- Estabrook Historic District
- U.S. National Register of Historic Places
- Nearest city: Bailey, Colorado
- Coordinates: 39°22′51″N 105°25′42″W﻿ / ﻿39.38083°N 105.42833°W
- Area: 272 acres (110 ha)
- Built: 1872
- Architectural style: Western rustic style
- NRHP reference No.: 80000919
- Added to NRHP: October 20, 1980

= Estabrook Historic District =

Historic district in Colorado, United States

The Estabrook Historic District, southeast of Bailey, Colorado, is a 272 acre historic district which was listed on the National Register of Historic Places in 1980.

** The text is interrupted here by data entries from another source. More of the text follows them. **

theorem tollCentre_of_entries (present : ∀ m, (t.heardOf m).present = (s.heardOf m).present)
    (receive : ∀ m, (t.heardOf m).tollReceive = (s.heardOf m).tollReceive) : t.tollCentre = s.tollCentre := by
  simp only [State.tollCentre, present, receive]

theorem setHeard_told {now : Time} {h : Hello} (le : n ≤ 60) (same : heardChanges (s.heardOf n) (heardAfter now h) = false) :
    TollTold s (setHeard n (heardAfter now h) s) := by
  obtain ⟨present, receive⟩ := heardAfter_changes same
  have entry := heardOf_set (s := s) (t := setHeard n (heardAfter now h) s) (e := heardAfter now h) rfl le
  refine .of_same rfl (tollCentre_of_entries (fun m => ?_) fun m => ?_) <;> rw [entry m] <;> split
  · next here => rw [here, present]
  · rfl
  · next here => rw [here, receive]
  · rfl

/-- R47: the part of `helloCopied` behind the restart notice. -/
theorem helloCopied_told {h : Hello} (phase : s.phase ≠ .strapFault) (other : s.own ≠ some n) (le : n ≤ 60) :
    HelloTold n h (noteRestart n h s) (helloCopied n h s) := by
  have heard : (noteRestart n h s).heardOf n = s.heardOf n := by
    rw [State.heardOf, show (noteRestart n h s).station = s.station from (noteRestart_keeps n h s).same .station (by decide)]
    rfl
  have unfolded : helloCopied n h s = if (s.heardOf n).present = false ∧ h.duplicate = true then noteRestart n h s
      else if heardChanges (s.heardOf n) (heardAfter (noteRestart n h s).now h) then
        changeHeard n (heardAfter (noteRestart n h s).now h) (noteRestart n h s)
      else setHeard n (heardAfter (noteRestart n h s).now h) (noteRestart n h s) :=
    if_neg fun c => c.elim phase other
  rw [unfolded, ← heard]
  generalize noteRestart n h s = v
  by_cases ignored : (v.heardOf n).present = false ∧ h.duplicate = true
  · rw [if_pos ignored]
    refine ⟨fun _ _ => rfl, fun acts => absurd (acts ignored.2) (by rw [ignored.1]; nofun), .of_same rfl rfl, .refl _ _,
      (Queued.refl v).mono (Nat.zero_le _)⟩
  · rw [if_neg ignored]
    cases changes : heardChanges (v.heardOf n) (heardAfter v.now h) with
    | true =>
      rw [if_pos rfl]
      have changed := changeHeard_changed n (heardAfter v.now h) v
      exact ⟨fun d a => absurd ⟨a, d⟩ ignored, fun _ => changed.station, changed.told, changed.keeps, changed.queued⟩
    | false =>
      rw [if_neg nofun]
      exact ⟨fun d a => absurd ⟨a, d⟩ ignored, fun _ => rfl, setHeard_told le changes, State.setStation_keeps.mono rfl,
        (Queued.of_same (s := v) (t := setHeard n (heardAfter v.now h) v) rfl rfl rfl).mono (Nat.zero_le _)⟩

theorem Noticed.ready {v : State} (noticed : Noticed n s v) : ReadyToTell s v := by
  obtain ⟨keeps, receive, down, fresh, other, offers, queued⟩ := noticed
  have straps : v.straps = s.straps := keeps.same .straps (by decide)
  have station : v.station = s.station := keeps.same .station (by decide)
  have toll : v.toll.next = s.toll.next ∧ allNew v.toll.journal = allNew s.toll.journal ∧
      startNumber v.toll = startNumber s.toll ∧ (v.toll.chan = .closed ↔ s.toll.chan = .closed) := by
    by_cases h : s.toll.bound = some n ∧ s.toll.chan ≠ .closed
    · rw [fresh h.1 h.2]
      refine ⟨rfl, allNew_allNew _, startNumber_allNew rfl rfl, ?_⟩
      exact ⟨nofun, fun closed => absurd closed h.2⟩
    · rw [other h]
      exact ⟨rfl, rfl, rfl, Iff.rfl⟩
  obtain ⟨next, journal, start, closed⟩ := toll
  exact ⟨straps, keeps.fold_eq (by decide), congrArg Station.phase station, keeps.tollCentre_eq (by decide), next, journal, start,
    closed, queued.insertQueue⟩

theorem ReadyToTell.of_word {v : State} {l : Line} (h : ReadyToTell (validWord l s) v) : ReadyToTell s v := by
  have queue : (validWord l s).insertQueue .c = s.insertQueue .c := by
    rw [State.insertQueue, validWord_fold]
    rfl
  exact ⟨h.straps, h.fold.trans (validWord_fold l s), h.phase, h.centre, h.next, h.journal, h.start, h.closed, queue ▸ h.queue⟩

theorem FreshSync.of_word {l : Line} {k : Nat} (h : FreshSync (validWord l s) k t) : FreshSync s k t := by
  obtain ⟨chan, bound, expiries, mark, timer, journal, start, offers⟩ := h
  refine ⟨chan, bound, expiries, mark, timer, journal, start, ?_⟩
  rw [State.insertQueue, validWord_fold] at offers
  exact offers

theorem ReadyToTell.refl (s : State) : ReadyToTell s s :=
  ⟨rfl, rfl, rfl, rfl, rfl, rfl, rfl, Iff.rfl, [], by decide, (List.append_nil _).symm⟩

theorem noteRestart_ready (n : Nat) (h : Hello) (s : State) : ReadyToTell s (noteRestart n h s) := by
  unfold noteRestart
  split
  · exact (restartNotice_noticed n s).ready
  · exact .refl s

theorem TollTold.tables (h : TollTold s t) : t.toll.receive = s.toll.receive ∧ t.toll.down = s.toll.down := by
  by_cases same : t.tollCentre = s.tollCentre
  · rw [h.kept (.inl same)]
    exact ⟨rfl, rfl⟩
  · by_cases runs : Runs s
    · cases centre : t.tollCentre with
      | some k => rw [h.toward k runs same centre]; exact ⟨rfl, rfl⟩
      | none =>
        rw [h.closed runs same centre]
        split <;> exact ⟨rfl, rfl⟩
    · rw [h.kept (.inr runs)]
      exact ⟨rfl, rfl⟩

/-- R96: the fresh sync that a restart notice starts. -/
theorem Noticed.freshSync {v w : State} (noticed : Noticed n s v) (told : TollTold v w) (queued : Queued 19 v w)
    (clock : w.clock = s.clock) (kept : UnitsKept w t) (bound : s.toll.bound = some n) (chan : s.toll.chan ≠ .closed)
    (still : ¬Runs s ∨ t.tollCentre = s.tollCentre) : FreshSync s n t := by
  have ready := noticed.ready
  have centre : t.tollCentre = w.tollCentre := by
    simp only [State.tollCentre, State.heardOf, kept.station]
  have same : w.toll = v.toll := told.kept (still.symm.imp (fun e => (centre.symm.trans e).trans ready.centre.symm)
    (fun idle => mt ready.runs.mp idle))
  have base : ReadyToTell s (s.setToll (noticedToll n s.toll)) :=
    ⟨rfl, rfl, rfl, rfl, rfl, rfl, rfl, Iff.rfl, [], by decide, (List.append_nil _).symm⟩
  refine base.fresh (kept.toll.trans (same.trans (noticed.fresh bound chan))) (kept.clock.trans clock) fun room => ?_
  obtain ⟨xs, _, queue⟩ := queued.queue
  have offered := noticed.offers bound chan (Nat.lt_of_le_of_lt room (by decide))
  rw [kept.insert]
  have line : insertLine (s.setToll (noticedToll n s.toll)).fold = insertLine v.fold := by rw [ready.fold]; rfl
  rw [line, queue]
  exact List.mem_append_left _ offered

/-- R47: a HELLO of another station. -/
theorem hello_heard {l : Line} {c : Cell} (phase : s.phase ≠ .strapFault) (copied : Copied l c s) (hello : c.kind = 5) :
    ∃ t, exec (.cellArrives l c) s = .next t ∧ t.phase = s.phase ∧ t.straps = s.straps ∧ t.plates = s.plates ∧
       t.clock = s.clock ∧ t.station = { s.station with heard := t.station.heard } ∧
       ((readHello c.payload).duplicate = true → (s.heardOf c.source.toNat).present = false → t.station.heard = s.station.heard) ∧
       ((readHello c.payload).duplicate = true → (s.heardOf c.source.toNat).present = true →
         t.station.heard = s.station.heard.setIfInBounds c.source.toNat absentEntry) ∧
       ((readHello c.payload).duplicate = false → t.station.heard = s.station.heard.setIfInBounds c.source.toNat
         { present := true, refreshed := s.clock.now, stamp := some (readHello c.payload).stamp, fold := (readHello c.payload).fold,
           centre := (readHello c.payload).centre, tollReceive := (readHello c.payload).tollReceive }) ∧
       FollowsCentre s t ∧
       (¬Restarted (s.heardOf c.source.toNat) (readHello c.payload) → ¬Runs s ∨ t.tollCentre = s.tollCentre → t.toll = s.toll) ∧
       (Restarted (s.heardOf c.source.toNat) (readHello c.payload) →
         t.toll.receive = s.toll.receive.setIfInBounds c.source.toNat none ∧
         (∀ i : Fin 2, t.toll.down[i] =
           if s.toll.down[i].map (fun d => d.centre) = some c.source.toNat then none else s.toll.down[i]) ∧
         (s.toll.bound = some c.source.toNat → s.toll.chan ≠ .closed → ¬Runs s ∨ t.tollCentre = s.tollCentre →
           FreshSync s c.source.toNat t)) := by
  obtain ⟨t, exec, passed, kept⟩ := copied.hello hello
  obtain ⟨⟨good, formed, _⟩, _, other, _⟩ := copied
  have le : c.source.toNat ≤ 60 := by
    refine Decidable.byContradiction fun big => ?_
    exact Bool.eq_false_iff.mp formed ((malformed_iff c).mpr (.inr (.inl (by omega))))
  have told := helloCopied_told (s := validWord l s) (h := readHello c.payload) phase other le
  have ready : ReadyToTell s (noteRestart c.source.toNat (readHello c.payload) (validWord l s)) :=
    (noteRestart_ready ..).of_word
  have note := noteRestart_keeps c.source.toNat (readHello c.payload) (validWord l s)
  have seen : noteRestart c.source.toNat (readHello c.payload) (validWord l s) =
      if restartSeen (s.heardOf c.source.toNat) (readHello c.payload) then restartNotice c.source.toNat (validWord l s)
      else validWord l s := rfl
  generalize noteRestart c.source.toNat (readHello c.payload) (validWord l s) = v at told ready note seen
  generalize helloCopied c.source.toNat (readHello c.payload) (validWord l s) = w at told passed kept
  obtain ⟨ignored, table, told, keeps, queued⟩ := told
  have station : v.station = s.station := note.same .station (by decide)
  have entry : v.heardOf c.source.toNat = s.heardOf c.source.toNat := by rw [State.heardOf, station]; rfl
  have vclock : v.clock = s.clock := note.same .clock (by decide)
  have wclock : w.clock = v.clock := keeps.same .clock (by decide)
  have all : SameBut [.lines, .tx, .ring, .station, .call, .toll, .signs, .responses, .ports, .portCounts, .centre] s t :=
    ((validWord_keeps l s).mono rfl).trans ((note.mono rfl).trans ((keeps.mono rfl).trans (passed.mono rfl)))
  have straps : t.straps = s.straps := all.same .straps (by decide)
  have plates : t.plates = s.plates := all.same .plates (by decide)
  have clock : t.clock = s.clock := all.same .clock (by decide)
  have centre : t.tollCentre = w.tollCentre := by
    simp only [State.tollCentre, State.heardOf, kept.station]
  rw [entry, station, vclock] at table
  rw [entry, station] at ignored
  have heard : t.station = { s.station with heard := t.station.heard } := by
    rw [kept.station]
    by_cases skip : (readHello c.payload).duplicate = true ∧ (s.heardOf c.source.toNat).present = false
    · rw [ignored skip.1 skip.2]
    · rw [table fun d => Classical.byContradiction fun a => skip ⟨d, Bool.eq_false_iff.mpr a⟩]
  refine ⟨t, exec, by rw [State.phase, heard]; rfl, straps, plates, clock, heard, fun d a => ?_, fun d a => ?_, fun d => ?_,
    told.follows ready wclock kept, fun quiet still => ?_, fun restarted => ?_⟩
  · rw [kept.station, ignored d a]
  · rw [kept.station, table fun _ => a, heardAfter, if_pos d]
  · rw [kept.station, table fun d' => absurd (d'.symm.trans d) (by decide), heardAfter, if_neg (by rw [d]; nofun)]
  · rw [if_neg (mt (restartSeen_iff ..).mp quiet)] at seen
    rw [kept.toll, told.kept (still.symm.imp (fun e => (centre.symm.trans e).trans ready.centre.symm)
      (fun idle => mt ready.runs.mp idle)), seen]
    rfl
  · rw [if_pos ((restartSeen_iff ..).mpr restarted)] at seen
    have noticed : Noticed c.source.toNat (validWord l s) v := seen ▸ restartNotice_noticed ..
    obtain ⟨receive, down⟩ := told.tables
    refine ⟨?_, fun i => ?_, fun bound chan still => ?_⟩
    · rw [kept.toll, receive, noticed.receive]
      rfl
    · rw [kept.toll, down, noticed.down]
      exact Vector.getElem_map ..
    · exact (noticed.freshSync told queued (wclock.trans (note.same .clock (by decide))) kept bound chan still).of_word

/-- Settles O14: an entry that ages, and a copied HELLO. -/
theorem heardTableFollowsHellosAndAges : Obligations.HeardTableFollowsHellosAndAges := by
  intro s fresh runs follows
  exact ⟨fun n present _ le => heardEntry_expires present le, fun l c phase copied hello => hello_heard phase copied hello⟩

end Sys2Proof.Machine
end

section
/-! PROOFS. The entry to MUTE (R44, R45, R81, R89, R173, R181). -/

namespace Sys2Proof.Machine

variable {s t u : State} {p q : Port}

/-! ### Ports -/

theorem sendFrame_link (q p : Port) (f : Frame) (s : State) : (sendFrame q f s).ports[p].link = s.ports[p].link := by
  have kept (g : PortUnit → PortUnit) (same : ∀ u, (g u).link = u.link) : (modPort q g s).ports[p].link = s.ports[p].link := by
    rw [modPort_get]
    split
    · next own => subst own; exact same _
    · rfl
  unfold sendFrame
  split
  · exact kept _ fun _ => rfl
  · split
    · exact kept _ fun _ => rfl
    · rfl

theorem sendService_link (q p : Port) (f : Frame) (s : State) : (sendService q f s).ports[p].link = s.ports[p].link := by
  unfold sendService
  split
  · exact sendFrame_link ..
  · rfl

theorem settlePort_link (q p : Port) (s : State) : (settlePort q s).ports[p].link = s.ports[p].link := by
  unfold settlePort
  split
  · exact sendService_link ..
  · rfl

theorem settle_link (p : Port) (s : State) : (settle s).ports[p].link = s.ports[p].link := by
  unfold settle forPorts
  rw [settlePort_link, settlePort_link, settlePort_link, settlePort_link]

/-- R181: a station that is not ACTIVE offers no last PASS cell. -/
theorem sendGather_inactive (h : s.phase ≠ .active) :
    sendGather p s = modPort p (fun u => { u with gather := [], gatherTimer := none }) s := by
  unfold sendGather
  split
  · exact if_neg fun c => h c.1
  · rfl

/-- R45, R181: what the entry to MUTE leaves of the ports. -/
structure PortsMuted (ps : List Port) (s t : State) : Prop where
  keeps : SameBut [.ports, .portCounts] s t
  down : ∀ p ∈ ps, t.ports[p].link ≠ .pass
  stays : ∀ p : Port, s.ports[p].link ≠ .pass → t.ports[p].link ≠ .pass

theorem portMute_muted (mute : s.phase ≠ .active) (p : Port) : PortsMuted [p] s (portMute p s) := by
  unfold portMute
  split
  · rw [endPass, sendGather_inactive mute]
    have links (q : Port) : (sendIdent p (modPort p (fun u => { u with link := .down, silence := none, idleTimer := none, opening := none })
        (modPort p (fun u => { u with gather := [], gatherTimer := none }) s))).ports[q].link = if q = p then .down else s.ports[q].link := by
      rw [sendIdent, sendFrame_link, modPort_get]
      split
      · rfl
      · next other => rw [modPort_get, if_neg other]
    refine ⟨?_, fun q mem => ?_, fun q off => ?_⟩
    · exact (State.setPorts_keeps.mono rfl).trans ((State.setPorts_keeps.mono rfl).trans (sendIdent_keeps ..))
    · rw [links, if_pos (List.mem_singleton.mp mem)]
      nofun
    · rw [links]
      split
      · nofun
      · exact off
  · next off => exact ⟨.refl _ _, fun q mem => by rw [List.mem_singleton.mp mem]; exact off, fun _ => id⟩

It was deemedsignificant for its association with the Denver South Park & Pacific Railway and the tourist industry that developed at some points along the line. The District is also significant for its architectural features, notably the excellent examples of the rustic style seen in the Rocky Mountains, and for its association with some of the state's most important pioneers.

It is a former community on the North Fork of the South Platte River which has rustic stone and wood buildings and structures, including ice houses, barns and other outbuildings, which was at the Estabrook stop of the Denver South Park & Pacific Railway. It includes a small railroad bridge which is believed to be the only surviving original bridge of that railway. It is entirely privately owned property, although nearly surrounded by the Pike National Forest.

The district included ten contributing buildings and a contributing structure on 272 acre.